INPUT RECORDS >>
>>>

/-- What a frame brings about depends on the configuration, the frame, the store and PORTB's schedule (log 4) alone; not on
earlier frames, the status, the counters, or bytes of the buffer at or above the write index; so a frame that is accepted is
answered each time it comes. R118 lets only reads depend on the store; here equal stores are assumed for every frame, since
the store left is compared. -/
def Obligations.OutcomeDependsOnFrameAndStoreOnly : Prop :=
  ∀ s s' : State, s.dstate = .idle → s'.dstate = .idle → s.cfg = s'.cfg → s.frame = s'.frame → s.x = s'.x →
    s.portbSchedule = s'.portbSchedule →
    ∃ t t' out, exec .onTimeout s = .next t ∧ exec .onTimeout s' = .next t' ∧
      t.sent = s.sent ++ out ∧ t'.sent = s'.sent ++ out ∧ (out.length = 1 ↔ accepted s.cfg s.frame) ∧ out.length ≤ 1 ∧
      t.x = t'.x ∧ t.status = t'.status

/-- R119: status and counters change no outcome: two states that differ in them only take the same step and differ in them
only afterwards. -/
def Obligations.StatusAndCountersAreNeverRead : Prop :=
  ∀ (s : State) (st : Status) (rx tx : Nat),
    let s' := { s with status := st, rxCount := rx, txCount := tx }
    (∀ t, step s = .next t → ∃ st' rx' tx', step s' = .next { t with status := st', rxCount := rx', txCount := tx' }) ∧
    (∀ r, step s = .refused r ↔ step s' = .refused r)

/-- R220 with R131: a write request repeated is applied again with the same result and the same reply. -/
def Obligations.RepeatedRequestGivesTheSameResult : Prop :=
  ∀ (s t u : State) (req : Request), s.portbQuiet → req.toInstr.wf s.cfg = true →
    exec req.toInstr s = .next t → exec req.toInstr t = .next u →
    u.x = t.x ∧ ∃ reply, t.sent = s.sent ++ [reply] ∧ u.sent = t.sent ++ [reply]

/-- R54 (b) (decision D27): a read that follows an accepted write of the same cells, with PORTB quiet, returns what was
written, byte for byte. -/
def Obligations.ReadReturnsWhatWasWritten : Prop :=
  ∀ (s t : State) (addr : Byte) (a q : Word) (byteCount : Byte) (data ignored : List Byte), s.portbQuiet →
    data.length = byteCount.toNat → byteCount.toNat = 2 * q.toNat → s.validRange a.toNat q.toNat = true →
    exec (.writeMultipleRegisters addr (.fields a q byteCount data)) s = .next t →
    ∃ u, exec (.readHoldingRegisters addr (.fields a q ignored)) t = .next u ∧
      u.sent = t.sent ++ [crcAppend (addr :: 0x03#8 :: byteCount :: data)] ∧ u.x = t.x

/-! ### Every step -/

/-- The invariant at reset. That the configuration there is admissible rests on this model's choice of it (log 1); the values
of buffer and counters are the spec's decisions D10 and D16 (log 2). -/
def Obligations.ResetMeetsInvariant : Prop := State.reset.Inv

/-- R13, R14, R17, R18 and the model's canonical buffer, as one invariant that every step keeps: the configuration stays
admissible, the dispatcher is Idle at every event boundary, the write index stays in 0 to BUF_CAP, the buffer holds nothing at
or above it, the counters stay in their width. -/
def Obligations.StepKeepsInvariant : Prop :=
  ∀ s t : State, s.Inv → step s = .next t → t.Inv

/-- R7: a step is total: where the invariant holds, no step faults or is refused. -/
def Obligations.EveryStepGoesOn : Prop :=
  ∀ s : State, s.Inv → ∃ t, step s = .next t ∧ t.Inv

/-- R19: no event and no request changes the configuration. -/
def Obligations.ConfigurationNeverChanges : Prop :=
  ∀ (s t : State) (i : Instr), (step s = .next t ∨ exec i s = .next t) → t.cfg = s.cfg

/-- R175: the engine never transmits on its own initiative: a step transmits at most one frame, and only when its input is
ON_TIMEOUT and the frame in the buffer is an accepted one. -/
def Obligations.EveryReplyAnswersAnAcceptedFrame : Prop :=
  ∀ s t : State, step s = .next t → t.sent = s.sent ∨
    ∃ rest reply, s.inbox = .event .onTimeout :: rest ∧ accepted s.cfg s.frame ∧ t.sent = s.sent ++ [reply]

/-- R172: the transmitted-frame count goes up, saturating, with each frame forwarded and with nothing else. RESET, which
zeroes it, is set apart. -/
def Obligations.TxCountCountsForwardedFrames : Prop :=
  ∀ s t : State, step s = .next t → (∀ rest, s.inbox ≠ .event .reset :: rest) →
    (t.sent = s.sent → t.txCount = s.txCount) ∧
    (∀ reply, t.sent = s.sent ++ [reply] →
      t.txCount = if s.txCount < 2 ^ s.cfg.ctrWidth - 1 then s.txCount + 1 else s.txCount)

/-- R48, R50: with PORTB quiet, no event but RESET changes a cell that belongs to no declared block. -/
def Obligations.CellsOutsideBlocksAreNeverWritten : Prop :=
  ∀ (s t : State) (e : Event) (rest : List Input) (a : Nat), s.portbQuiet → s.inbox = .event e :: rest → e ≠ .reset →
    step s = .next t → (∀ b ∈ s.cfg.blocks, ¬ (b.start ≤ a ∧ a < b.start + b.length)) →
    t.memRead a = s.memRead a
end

<<<
>>>

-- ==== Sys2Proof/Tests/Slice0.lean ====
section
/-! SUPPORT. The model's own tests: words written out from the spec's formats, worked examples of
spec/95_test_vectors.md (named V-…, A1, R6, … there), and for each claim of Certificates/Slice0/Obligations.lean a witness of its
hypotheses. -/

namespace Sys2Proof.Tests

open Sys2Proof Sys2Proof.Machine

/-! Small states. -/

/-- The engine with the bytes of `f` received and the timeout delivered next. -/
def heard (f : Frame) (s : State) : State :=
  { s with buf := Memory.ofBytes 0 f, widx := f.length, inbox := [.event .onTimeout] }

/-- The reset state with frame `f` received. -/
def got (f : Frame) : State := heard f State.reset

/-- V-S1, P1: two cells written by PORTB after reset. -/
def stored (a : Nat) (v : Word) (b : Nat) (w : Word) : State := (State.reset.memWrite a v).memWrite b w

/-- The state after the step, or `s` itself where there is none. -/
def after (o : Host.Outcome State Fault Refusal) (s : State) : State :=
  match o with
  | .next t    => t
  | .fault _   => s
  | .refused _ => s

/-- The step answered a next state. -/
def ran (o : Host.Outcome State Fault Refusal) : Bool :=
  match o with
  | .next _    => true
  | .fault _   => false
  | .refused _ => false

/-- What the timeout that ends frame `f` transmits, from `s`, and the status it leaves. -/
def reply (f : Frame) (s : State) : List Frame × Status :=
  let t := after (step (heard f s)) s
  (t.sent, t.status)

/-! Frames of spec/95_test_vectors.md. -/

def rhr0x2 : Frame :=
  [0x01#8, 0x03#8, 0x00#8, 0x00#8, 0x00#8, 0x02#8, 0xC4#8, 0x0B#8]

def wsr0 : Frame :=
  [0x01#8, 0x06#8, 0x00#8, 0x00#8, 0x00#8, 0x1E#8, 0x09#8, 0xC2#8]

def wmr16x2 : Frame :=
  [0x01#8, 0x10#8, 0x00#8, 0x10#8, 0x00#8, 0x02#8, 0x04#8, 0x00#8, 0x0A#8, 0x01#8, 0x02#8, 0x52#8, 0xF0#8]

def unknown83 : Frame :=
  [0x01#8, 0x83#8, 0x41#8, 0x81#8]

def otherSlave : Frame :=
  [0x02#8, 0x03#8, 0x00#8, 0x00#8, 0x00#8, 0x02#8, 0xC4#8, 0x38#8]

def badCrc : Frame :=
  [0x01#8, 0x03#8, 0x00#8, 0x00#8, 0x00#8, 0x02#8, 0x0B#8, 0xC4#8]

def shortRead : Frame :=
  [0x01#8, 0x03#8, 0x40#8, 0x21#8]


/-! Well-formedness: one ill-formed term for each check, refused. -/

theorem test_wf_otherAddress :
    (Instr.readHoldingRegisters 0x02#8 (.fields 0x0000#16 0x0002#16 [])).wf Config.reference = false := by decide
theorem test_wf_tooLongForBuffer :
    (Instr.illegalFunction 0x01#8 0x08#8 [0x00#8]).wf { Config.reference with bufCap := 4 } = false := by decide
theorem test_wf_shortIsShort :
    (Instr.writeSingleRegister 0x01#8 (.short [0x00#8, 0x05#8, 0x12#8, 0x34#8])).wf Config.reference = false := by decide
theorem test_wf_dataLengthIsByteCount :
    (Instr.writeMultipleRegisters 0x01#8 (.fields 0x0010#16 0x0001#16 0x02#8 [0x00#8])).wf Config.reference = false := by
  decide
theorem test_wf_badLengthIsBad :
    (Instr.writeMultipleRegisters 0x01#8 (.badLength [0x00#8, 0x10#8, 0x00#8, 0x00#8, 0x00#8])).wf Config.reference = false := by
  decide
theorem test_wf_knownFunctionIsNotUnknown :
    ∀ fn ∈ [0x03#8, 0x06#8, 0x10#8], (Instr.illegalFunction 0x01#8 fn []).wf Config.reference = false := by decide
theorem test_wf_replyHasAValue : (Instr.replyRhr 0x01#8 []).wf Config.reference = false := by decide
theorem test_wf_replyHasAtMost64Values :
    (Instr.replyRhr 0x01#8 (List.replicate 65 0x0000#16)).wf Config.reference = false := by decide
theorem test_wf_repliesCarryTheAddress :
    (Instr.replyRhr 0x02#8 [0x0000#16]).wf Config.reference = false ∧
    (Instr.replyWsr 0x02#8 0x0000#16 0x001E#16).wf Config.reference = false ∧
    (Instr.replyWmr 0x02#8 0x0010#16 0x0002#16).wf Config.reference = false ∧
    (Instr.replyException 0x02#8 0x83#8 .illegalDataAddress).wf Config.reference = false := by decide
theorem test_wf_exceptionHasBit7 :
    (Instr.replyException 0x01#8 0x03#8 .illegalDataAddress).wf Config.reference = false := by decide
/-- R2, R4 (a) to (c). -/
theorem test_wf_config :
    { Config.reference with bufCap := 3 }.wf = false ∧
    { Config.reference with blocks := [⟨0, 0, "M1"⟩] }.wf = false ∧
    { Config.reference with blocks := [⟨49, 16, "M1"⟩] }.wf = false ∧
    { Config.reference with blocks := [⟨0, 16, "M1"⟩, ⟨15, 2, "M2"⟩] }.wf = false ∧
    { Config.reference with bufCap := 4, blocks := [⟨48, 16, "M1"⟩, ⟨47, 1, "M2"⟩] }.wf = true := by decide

<<<
>>>

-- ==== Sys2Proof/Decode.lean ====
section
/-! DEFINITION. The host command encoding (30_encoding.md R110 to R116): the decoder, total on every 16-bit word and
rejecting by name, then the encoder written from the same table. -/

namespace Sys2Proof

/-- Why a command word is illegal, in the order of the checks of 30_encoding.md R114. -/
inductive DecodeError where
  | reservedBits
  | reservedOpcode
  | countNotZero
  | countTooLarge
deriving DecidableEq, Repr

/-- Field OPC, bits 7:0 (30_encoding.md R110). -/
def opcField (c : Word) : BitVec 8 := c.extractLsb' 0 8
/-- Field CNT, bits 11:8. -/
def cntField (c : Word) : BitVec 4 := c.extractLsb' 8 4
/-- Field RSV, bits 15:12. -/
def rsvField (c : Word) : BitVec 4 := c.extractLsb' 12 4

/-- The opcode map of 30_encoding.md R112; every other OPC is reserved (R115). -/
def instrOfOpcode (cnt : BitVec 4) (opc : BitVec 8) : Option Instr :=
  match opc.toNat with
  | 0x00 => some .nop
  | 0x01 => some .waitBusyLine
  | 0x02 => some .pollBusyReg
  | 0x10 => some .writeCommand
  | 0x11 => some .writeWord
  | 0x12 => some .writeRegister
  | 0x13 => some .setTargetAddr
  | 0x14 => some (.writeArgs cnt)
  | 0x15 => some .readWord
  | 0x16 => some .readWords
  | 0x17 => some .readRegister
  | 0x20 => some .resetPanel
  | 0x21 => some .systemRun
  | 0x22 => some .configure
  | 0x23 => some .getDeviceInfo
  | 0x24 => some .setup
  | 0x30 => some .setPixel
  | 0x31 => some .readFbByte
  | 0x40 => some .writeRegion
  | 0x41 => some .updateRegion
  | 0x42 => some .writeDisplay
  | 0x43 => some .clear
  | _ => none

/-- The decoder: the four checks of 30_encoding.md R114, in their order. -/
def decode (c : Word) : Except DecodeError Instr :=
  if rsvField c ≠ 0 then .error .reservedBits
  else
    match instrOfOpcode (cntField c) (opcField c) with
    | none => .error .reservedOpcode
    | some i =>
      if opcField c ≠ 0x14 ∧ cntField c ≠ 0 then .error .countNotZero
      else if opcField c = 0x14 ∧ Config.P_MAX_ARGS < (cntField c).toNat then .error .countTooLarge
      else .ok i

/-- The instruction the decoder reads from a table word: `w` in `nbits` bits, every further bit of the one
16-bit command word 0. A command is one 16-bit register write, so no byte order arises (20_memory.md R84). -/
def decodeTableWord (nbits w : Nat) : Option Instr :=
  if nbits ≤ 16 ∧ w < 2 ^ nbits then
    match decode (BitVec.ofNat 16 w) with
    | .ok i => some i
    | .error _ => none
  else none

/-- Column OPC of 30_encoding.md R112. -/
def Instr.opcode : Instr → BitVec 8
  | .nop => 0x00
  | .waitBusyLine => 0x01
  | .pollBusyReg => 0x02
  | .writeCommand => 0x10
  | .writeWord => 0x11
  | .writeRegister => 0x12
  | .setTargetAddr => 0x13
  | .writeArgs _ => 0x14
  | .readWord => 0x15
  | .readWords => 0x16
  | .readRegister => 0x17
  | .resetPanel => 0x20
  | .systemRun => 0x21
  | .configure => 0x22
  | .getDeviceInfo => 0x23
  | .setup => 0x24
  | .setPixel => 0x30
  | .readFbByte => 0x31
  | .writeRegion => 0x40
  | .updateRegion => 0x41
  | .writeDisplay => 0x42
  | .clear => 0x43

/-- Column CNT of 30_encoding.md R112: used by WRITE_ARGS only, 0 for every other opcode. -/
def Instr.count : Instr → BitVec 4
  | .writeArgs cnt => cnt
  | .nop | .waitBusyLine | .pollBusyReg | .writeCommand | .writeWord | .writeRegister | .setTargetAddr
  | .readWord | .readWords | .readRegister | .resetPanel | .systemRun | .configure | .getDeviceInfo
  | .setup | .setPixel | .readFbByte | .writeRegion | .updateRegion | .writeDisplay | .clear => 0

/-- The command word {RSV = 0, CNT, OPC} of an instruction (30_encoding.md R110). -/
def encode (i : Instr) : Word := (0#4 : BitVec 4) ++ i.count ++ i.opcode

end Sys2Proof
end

<<<

WHAT THE TASK REQUIRES >> Begin with the line above that has "(Instr.replyException 0x01#8 0x03#8" and continue through the line that has "true := by decide", setting each one down exactly. Stop there.

OUTPUT OF THE TASK >>
    (Instr.replyException 0x01#8 0x03#8 .illegalDataAddress).wf Config.reference = false := by decide
/-- R2, R4 (a) to (c). -/
theorem test_wf_config :
    { Config.reference with bufCap := 3 }.wf = false ∧
    { Config.reference with blocks := [⟨0, 0, "M1"⟩] }.wf = false ∧
    { Config.reference with blocks := [⟨49, 16, "M1"⟩] }.wf = false ∧
    { Config.reference with blocks := [⟨0, 16, "M1"⟩, ⟨15, 2, "M2"⟩] }.wf = false ∧
    { Config.reference with bufCap := 4, blocks := [⟨48, 16, "M1"⟩, ⟨47, 1, "M2"⟩] }.wf = true := by decide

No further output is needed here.